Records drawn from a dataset
@[simp] theorem setFreeReads_fsm (v : Nat) (s : State) : (s.setFreeReads v).fsm = s.fsm := rfl
@[simp] theorem setFreeReads_cur (v : Nat) (s : State) : (s.setFreeReads v).cur = s.cur := rfl
@[simp] theorem setFreeReads_err (v : Nat) (s : State) : (s.setFreeReads v).err = s.err := rfl
@[simp] theorem setFreeReads_last (v : Nat) (s : State) : (s.setFreeReads v).last = s.last := rfl
@[simp] theorem setFreeReads_status (v : Nat) (s : State) : (s.setFreeReads v).status = s.status := rfl
@[simp] theorem setFreeReads_txid (v : Nat) (s : State) : (s.setFreeReads v).txid = s.txid := rfl
@[simp] theorem setFreeReads_hop (v : Nat) (s : State) : (s.setFreeReads v).hop = s.hop := rfl
@[simp] theorem setFreeReads_frame (v : Nat) (s : State) : (s.setFreeReads v).frame = s.frame := rfl
@[simp] theorem setFreeReads_sticks (v : Nat) (s : State) : (s.setFreeReads v).sticks = s.sticks := rfl
@[simp] theorem setFreeReads_params (v : Nat) (s : State) : (s.setFreeReads v).params = s.params := rfl
@[simp] theorem setFreeReads_initialised (v : Nat) (s : State) : (s.setFreeReads v).initialised = s.initialised := rfl
@[simp] theorem setFreeReads_done (v : Nat) (s : State) : (s.setFreeReads v).done = s.done := rfl
@[simp] theorem setFreeReads_trace (v : Nat) (s : State) : (s.setFreeReads v).trace = s.trace := rfl
@[simp] theorem setFreeReads_env (v : Nat) (s : State) : (s.setFreeReads v).env = s.env := rfl
@[simp] theorem setFreeReads_inputs (v : Nat) (s : State) : (s.setFreeReads v).inputs = s.inputs := rfl
@[simp] theorem setFreeReads_result (v : Nat) (s : State) : (s.setFreeReads v).result = s.result := rfl
@[simp] theorem setFreeReads_freeReads (v : Nat) (s : State) : (s.setFreeReads v).freeReads = v := rfl

@[simp] theorem issue_fsm (v : TxEvent) (s : State) : (s.issue v).fsm = s.fsm := rfl
@[simp] theorem issue_cur (v : TxEvent) (s : State) : (s.issue v).cur = s.cur := rfl
@[simp] theorem issue_err (v : TxEvent) (s : State) : (s.issue v).err = s.err := rfl
@[simp] theorem issue_last (v : TxEvent) (s : State) : (s.issue v).last = s.last := rfl
@[simp] theorem issue_status (v : TxEvent) (s : State) : (s.issue v).status = s.status := rfl
@[simp] theorem issue_txid (v : TxEvent) (s : State) : (s.issue v).txid = s.txid := rfl
@[simp] theorem issue_hop (v : TxEvent) (s : State) : (s.issue v).hop = s.hop := rfl
@[simp] theorem issue_frame (v : TxEvent) (s : State) : (s.issue v).frame = s.frame := rfl
@[simp] theorem issue_sticks (v : TxEvent) (s : State) : (s.issue v).sticks = s.sticks := rfl
@[simp] theorem issue_params (v : TxEvent) (s : State) : (s.issue v).params = s.params := rfl
@[simp] theorem issue_initialised (v : TxEvent) (s : State) : (s.issue v).initialised = s.initialised := rfl
@[simp] theorem issue_done (v : TxEvent) (s : State) : (s.issue v).done = s.done := rfl
@[simp] theorem issue_trace (v : TxEvent) (s : State) : (s.issue v).trace = s.trace ++ [v] := rfl
@[simp] theorem issue_env (v : TxEvent) (s : State) : (s.issue v).env = s.env := rfl
@[simp] theorem issue_inputs (v : TxEvent) (s : State) : (s.issue v).inputs = s.inputs := rfl
@[simp] theorem issue_result (v : TxEvent) (s : State) : (s.issue v).result = s.result := rfl
@[simp] theorem issue_freeReads (v : TxEvent) (s : State) : (s.issue v).freeReads = s.freeReads := rfl

/-- `PROBE` depends on the constants only. -/
theorem probe_eq (s : State) : s.probe = probegen s.params := rfl

end Sys2Proof.Machine.State
end

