theorem frameOp_of_noBind (hs : s.fsm = .noBind) (h : accepts s.fsm s.txid f = true) :
    frameOp f s = { s with
      frame := f, txid := frameId f, hop := deriveId s.params.hopBase (frameId f), cur := 0
      last := s.env.now, fsm := .waitFirstSynchro
      env := { s.env with rxFifo := [], radioCh := (deriveId s.params.hopBase (frameId f))[0] }
      trace := s.trace ++ [.setch (deriveId s.params.hopBase (frameId f))[0], .flushrx]
      result := .frame (fclass f) true } := by
  rw [frameOp, (frameAlone_outcome f s).eq_capture hs h, h, capture_eq]; rfl

theorem frameOp_of_waiting (hs : s.fsm = .waitFirstSynchro) (h : accepts s.fsm s.txid f = true) :
    frameOp f s = { s with
      frame := f, last := s.env.now, cur := nextCursor .hop s.cur, fsm := .bound
      env := { s.env with radioCh := s.hop[(nextCursor .hop s.cur).toNat] }
      trace := s.trace ++ [.setch s.hop[(nextCursor .hop s.cur).toNat]]
      result := .frame (fclass f) true } := by
  rw [frameOp, (frameAlone_outcome f s).eq_synchronised hs h, h]; rfl

theorem frameOp_of_bound (hs : s.fsm = .bound) (h : accepts s.fsm s.txid f = true) :
    frameOp f s = { s with
      frame := f, err := 0, last := s.env.now, cur := nextCursor .hop s.cur
      sticks := if fclass f = .data then sticksOf f else s.sticks
      env := { s.env with radioCh := s.hop[(nextCursor .hop s.cur).toNat] }
      trace := s.trace ++ [.setch s.hop[(nextCursor .hop s.cur).toNat]]
      result := .frame (fclass f) true } := by
  rw [frameOp, (frameAlone_outcome f s).eq_credited hs h, h]; rfl

end

/-- The cursor over HOP is the one with the number the statements give. -/
theorem eq_nextCursor_hop {c d : Cursor} (h : c.toNat = (d.toNat + 1) % 16) : c = nextCursor .hop d :=
  BitVec.eq_of_toNat_eq (h.trans (nextCursor_hop_toNat d).symm)

end Sys2Proof.Machine

namespace Sys2Proof.Proofs

open Sys2Proof.Machine

/-- Settles O1: by the operation; the fields of a command word and of a frame word are the operands that went in. -/
theorem operationWordsRoundTrip : Obligations.OperationWordsRoundTrip := fun _ _ => decode_of_encode

/-- Settles O2: a number within the width is a word of the format's bits, and each format's decoder is total on them. -/
theorem everyPortWordSelectsOneOperation : Obligations.EveryPortWordSelectsOneOperation :=
  ⟨fun _ _ hf h => exists_decode_isOf hf h, fun _ _ hf h => decode_of_not_wf hf (decide_eq_false h), fun _ => rfl⟩

/-- Settles O3: mask and match compare MARK with 0xC0, and so does the decoder. -/
theorem frameClassIsMaskAndMatch : Obligations.FrameClassIsMaskAndMatch := by
  refine ⟨fun f => ?_, fun v h => ?_, fun v h => ?_⟩
  · rw [mask_eq_match_iff, frameMark_frameBits, fclass_eq_bind_iff]
  · rw [decode_frameWord, decodeFrame_of_bindMark ((mask_eq_match_iff v).1 h)]
  · rw [decode_frameWord, decodeFrame_of_ne (mt (mask_eq_match_iff v).2 h)]

/-- Settles O18: NO_BIND accepts a frame exactly when it is a checksum-valid bind frame, SIGNAL_LOST accepts none. -/
theorem frameInNoBindOrSignalLost : Obligations.FrameInNoBindOrSignalLost := by
  refine ⟨fun b s f hf hs hc => ?_, fun b s f hf hs hc => ?_, fun b m s hm hs => ?_, fun b s hs => ?_,
    fun b m s hm hs => ?_⟩
  · subst hf
    have hcls := fclass_frameOf_bindMark b
    have ha := (accepts_of_noBind hs).trans ((bindable_of_bind hcls).trans hc)
    rw [exec_bind, frameOp_of_noBind hs ha, hcls]
    rfl
  · subst hf
    have hcls := fclass_frameOf_bindMark b
    have ha := (accepts_of_noBind hs).trans ((bindable_of_bind hcls).trans hc)
    rw [exec_bind, frameOp_of_not_accepts (by simp [hs]) ha, hcls]
  · have hcls := fclass_frameOf_of_ne b hm
    have ha := (accepts_of_noBind hs).trans (bindable_of_data hcls)
    rw [exec_data, frameOp_of_not_accepts (by simp [hs]) ha, hcls]
  · rw [exec_bind, frameOp_of_signalLost hs, fclass_frameOf_bindMark]
  · rw [exec_data, frameOp_of_signalLost hs, fclass_frameOf_of_ne b hm]
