-- ==== Sys2Proof/Machine/Ops.lean ====
section
/-! DEFINITION. The named operations over the registers and the buffers, the free values, and what stands in this hardware for
taking an exception: raising a protocol fault (R152), reporting `LengthError` (R150, R151), and reset (R170, R171). -/

namespace Sys2Proof.Machine

/-! ## Writing one piece of state -/

/-- `(L, R) <- b` (R12). -/
def State.setHalves (s : State) (b : Block) : State := { s with l := b.l, r := b.r }

/-- Replace the key schedule `(P, S)`. -/
def State.setSched (s : State) (k : KeySchedule) : State := { s with sched := k }

/-- `SV <- v`. -/
def State.setSv (s : State) (v : Bool) : State := { s with sv := v }

/-- Replace the contents of `KEYBUF`. -/
def State.setKeybuf (s : State) (m : Memory) : State := { s with keybuf := m }

/-- Replace the contents of `IBUF`. -/
def State.setIbuf (s : State) (m : Memory) : State := { s with ibuf := m }

/-- Replace the contents of `OBUF`. -/
def State.setObuf (s : State) (m : Memory) : State := { s with obuf := m }

/-- `BUSY <- v`. -/
def State.setBusy (s : State) (v : Bool) : State := { s with busy := v }

/-- `CUR <- i`. -/
def State.setCur (s : State) (i : Instr) : State := { s with cur := i }

/-- `RESULT.CODE <- c`. -/
def State.setResult (s : State) (c : Byte) : State := { s with result := c }

/-- Replace `FAULT[4:0]`. -/
def State.setFaultBits (s : State) (f : BitVec 5) : State := { s with faultBits := f }

/-- Count `k` more draws of unspecified values. -/
def State.advance (s : State) (k : Nat) : State := { s with draws := s.draws + k }

/-- Replace what is to happen next. -/
def State.setEvents (s : State) (es : List Event) : State := { s with events := es }

/-- Record what a host action returns. -/
def State.setReply (s : State) (v : Option Reply) : State := { s with reply := v }

/-! ## The buffers -/

/-- What an index that is not listed holds: no value, the spec's `any` (R31; DESIGN CHOICE, safe, log entry 3). -/
def Memory.unlisted : Option Byte := none

/-- The byte something has written at an index, or that it holds `any`. -/
def Memory.lookup (m : Memory) (a : Nat) : Option Byte :=
  match m with
  | [] => Memory.unlisted
  | (k, v) :: rest => if a = k then some v else Memory.lookup rest a

/-- `space[a] <- b` (R12), keeping the canonical form. -/
def Memory.write (m : Memory) (a : Nat) (b : Byte) : Memory :=
  match m with
  | [] => [(a, b)]
  | (k, v) :: rest =>
    if a < k then (a, b) :: (k, v) :: rest
    else if a = k then (a, b) :: rest
    else (k, v) :: Memory.write rest a b

/-- The bytes at indices below `n` become `any` (R171). -/
def Memory.forget (m : Memory) (n : Nat) : Memory := m.filter (fun c => n ≤ c.1)

/-- One read of a byte: what was written there, or the free value of this read where the byte holds `any` (R31). -/
def Memory.readOr (m : Memory) (a : Nat) (free : Byte) : Byte := (Memory.lookup m a).getD free

/-- The contents of a buffer. -/
def State.buffer (s : State) : Buffer → Memory
  | .keybuf => s.keybuf
  | .ibuf => s.ibuf
  | .obuf => s.obuf

/-- Replace the contents of a buffer. -/
def State.setBuffer (s : State) : Buffer → Memory → State
  | .keybuf, m => s.setKeybuf m
  | .ibuf, m => s.setIbuf m
  | .obuf, m => s.setObuf m

/-- The size of a buffer in bytes (R22, R23, R24). -/
def Buffer.size (cfg : Config) : Buffer → Nat
  | .keybuf => cfg.keyMax
  | .ibuf => cfg.bufMax
  | .obuf => cfg.bufMax

/-! ## Free values -/

/-- The `k`-th unspecified byte drawn from this state. -/
def State.freeByte (s : State) (k : Nat) : Byte := Config.freeByte (s.draws + k)

/-- The `k`-th unspecified word drawn from this state. -/
def State.freeWord (s : State) (k : Nat) : Word := Config.freeWord (s.draws + k)

/-- A table of unspecified words, the draws `k` to `k + n - 1` of this state. -/
def State.freeTable (s : State) (n k : Nat) : Vector Word n :=
  ⟨((List.range n).map (fun j => s.freeWord (k + j))).toArray, by simp⟩

/-! ## Errors and faults -/

/-- `fault b` (R14, R152): set the sticky bit and change nothing else. The action that caused it is dropped by its caller. -/
def State.raise (s : State) (b : FaultBit) : State := s.setFaultBits (s.faultBits ||| b.mask)

/-- The end of every completion step: a write of `RESULT.CODE` and `BUSY <- 0` (R137). -/
def State.finish (s : State) (code : Byte) : State := (s.setResult code).setBusy false

/-- `raise LengthError` (R14, R151): `RESULT.CODE <- LENGTH_ERROR`, `BUSY <- 0`, and nothing else. There is no return from it:
the core is idle as after any command (R157). -/
def State.raiseLengthError (s : State) : State := s.finish codeLengthError

/-! ## Reset -/

/-- How many bytes of `OBUF` a reset that strikes this command leaves unspecified (R171). -/
def Instr.abandonedBytes : Instr → Nat
  | .derive _ => 0
  | .encb => 8
  | .decb => 8
  | .ecbe n => n
  | .ecbd n => n

/-- `OBUF` after a reset: unchanged, but for the bytes of a command in flight that the reset strikes (R34, R171). -/
def State.obufAfterReset (s : State) : Memory :=
  if s.busy then Memory.forget s.obuf (Instr.abandonedBytes s.cur) else s.obuf

/-- `L`, `R`, `P`, `S` and `CUR` become `any` (R170): the words of `P`, then of `S[0]` to `S[3]`, then `L` and `R`, are the
next 18 + 1024 + 2 draws, and the command is the draw after them (DEDUCED, safe, log entry 6). -/
def State.scramble (s : State) : State :=
  ((((s.setSched
    { p := s.freeTable 18 0
      s := #v[s.freeTable 256 18, s.freeTable 256 274, s.freeTable 256 530, s.freeTable 256 786] }).setHalves
    { l := s.freeWord 1042, r := s.freeWord 1043 }).setCur (Config.freeCommand (s.draws + 1044))).advance 1045)

/-- The control bits after every reset (R34, R170). -/
def State.clearControl (s : State) : State :=
  (((s.setBusy false).setSv false).setResult codeOk).setFaultBits 0

/-- The host action `Reset` (R170, R171). It returns nothing. -/
def State.applyReset (s : State) : State :=
  ((s.setObuf s.obufAfterReset).scramble.clearControl).setReply none

/-- Power-on: a reset at which the three buffers hold `any` as well (R170). -/
def State.applyPowerOn (s : State) : State :=
  ((((s.scramble.clearControl).setKeybuf []).setIbuf []).setObuf []).setReply none

end Sys2Proof.Machine
end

*YOUR ASSIGNMENT*: Give only the lines from the one holding "(s.setFreeReads v).inputs = s.inputs := rfl" through the one holding "(s.issue v).result = s.result := rfl", each restated exactly as it appears above.

*TASK ANSWER*:
@[simp] theorem setFreeReads_inputs (v : Nat) (s : State) : (s.setFreeReads v).inputs = s.inputs := rfl
@[simp] theorem setFreeReads_result (v : Nat) (s : State) : (s.setFreeReads v).result = s.result := rfl
@[simp] theorem setFreeReads_freeReads (v : Nat) (s : State) : (s.setFreeReads v).freeReads = v := rfl

@[simp] theorem issue_fsm (v : TxEvent) (s : State) : (s.issue v).fsm = s.fsm := rfl
@[simp] theorem issue_cur (v : TxEvent) (s : State) : (s.issue v).cur = s.cur := rfl
@[simp] theorem issue_err (v : TxEvent) (s : State) : (s.issue v).err = s.err := rfl
@[simp] theorem issue_last (v : TxEvent) (s : State) : (s.issue v).last = s.last := rfl
@[simp] theorem issue_status (v : TxEvent) (s : State) : (s.issue v).status = s.status := rfl
@[simp] theorem issue_txid (v : TxEvent) (s : State) : (s.issue v).txid = s.txid := rfl
@[simp] theorem issue_hop (v : TxEvent) (s : State) : (s.issue v).hop = s.hop := rfl
@[simp] theorem issue_frame (v : TxEvent) (s : State) : (s.issue v).frame = s.frame := rfl
@[simp] theorem issue_sticks (v : TxEvent) (s : State) : (s.issue v).sticks = s.sticks := rfl
@[simp] theorem issue_params (v : TxEvent) (s : State) : (s.issue v).params = s.params := rfl
@[simp] theorem issue_initialised (v : TxEvent) (s : State) : (s.issue v).initialised = s.initialised := rfl
@[simp] theorem issue_done (v : TxEvent) (s : State) : (s.issue v).done = s.done := rfl
@[simp] theorem issue_trace (v : TxEvent) (s : State) : (s.issue v).trace = s.trace ++ [v] := rfl
@[simp] theorem issue_env (v : TxEvent) (s : State) : (s.issue v).env = s.env := rfl
@[simp] theorem issue_inputs (v : TxEvent) (s : State) : (s.issue v).inputs = s.inputs := rfl
@[simp] theorem issue_result (v : TxEvent) (s : State) : (s.issue v).result = s.result := rfl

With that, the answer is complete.